Find all the lines in the material below with the word "from", and copy them.

• Exercise materials:
[Start of Attachment]
-- ==== Sys2Proof/Tests/Slice0.lean ====
section
/-! SUPPORT. Tests of the model on fixed values, with expected results from spec/ (95_test_vectors.md, the corner cases of
the instruction rules), and for every statement with hypotheses a state and operands that meet them. A line is given by its
bytes, its text in the comment above it. -/

namespace Sys2Proof.Tests

open Sys2Proof.Machine Sys2Proof.Claims

/-! ### Helpers -/

/-- The machine with a line in LINE. -/
def withText (line : List Byte) : State := State.reset.withLine line

/-- The record that CORE's step gives for a line. -/
def recordOf (line : List Byte) : Option (Byte × Byte) :=
  match step (withText line) with
  | .next t => if t.core.status.emit then some (t.core.rec0, t.core.rec1) else none
  | _ => none

/-- The condition that CORE's step raises for a line: code, token number, start, length. -/
def conditionOf (line : List Byte) : Option (ErrCode × Bool × Nat × Nat) :=
  match step (withText line) with
  | .next t =>
    if t.core.status.ok then none
    else some (t.core.status.err, t.core.status.errTokIdx, t.core.status.errTokS, t.core.status.errTokN)
  | _ => none

/-- What a step leaves, when it answers a next state. -/
def after (s : State) : Option State :=
  match step s with
  | .next t => some t
  | _ => none

/-! ### Well-formedness refuses -/

/-- an operand where the class has none -/
theorem test_wf_nop_operand : (Instr.nop (.value 0)).wf = false := by decide

theorem test_wf_end_operand : (Instr.endProgram .malformed).wf = false := by decide

/-- a register-class operand of more than 4 bits, or none -/
theorem test_wf_add_wide : (Instr.add (.value 16)).wf = false := by decide

theorem test_wf_add_absent : (Instr.add .absent).wf = false := by decide

/-- an address-class operand of more than 8 bits, or one that is no number -/
theorem test_wf_jump_wide : (Instr.jump (.value 256)).wf = false := by decide

theorem test_wf_jump_malformed : (Instr.jump .malformed).wf = false := by decide

theorem test_wf_accepts :
    (Instr.nop .absent).wf = true ∧ (Instr.div (.value 15)).wf = true ∧ (Instr.jne (.value 255)).wf = true := by
  decide

/-! ### Records: words written out from the patterns of 30_encoding.md R85 -/

theorem test_word_nop : decodeTableWord 16 0b0000000000000000 = some (.nop .absent) := by decide

theorem test_word_load : decodeTableWord 16 0b0000000100000011 = some (.load (.value 3)) := by decide

theorem test_word_dload : decodeTableWord 16 0b0000001010101011 = some (.dload (.value 0xAB)) := by decide

theorem test_word_store : decodeTableWord 16 0b0000001100001001 = some (.store (.value 9)) := by decide

theorem test_word_add : decodeTableWord 16 0b0000010000000101 = some (.add (.value 5)) := by decide

theorem test_word_sub : decodeTableWord 16 0b0000010100001111 = some (.sub (.value 15)) := by decide

theorem test_word_mult : decodeTableWord 16 0b0000011000000111 = some (.mult (.value 7)) := by decide

theorem test_word_div : decodeTableWord 16 0b0000011100000010 = some (.div (.value 2)) := by decide

theorem test_word_jump : decodeTableWord 16 0b0000100000011111 = some (.jump (.value 0x1F)) := by decide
[End of Attachment]
• Written answer:
/-! SUPPORT. Tests of the model on fixed values, with expected results from spec/ (95_test_vectors.md, the corner cases of
/-! ### Records: words written out from the patterns of 30_encoding.md R85 -/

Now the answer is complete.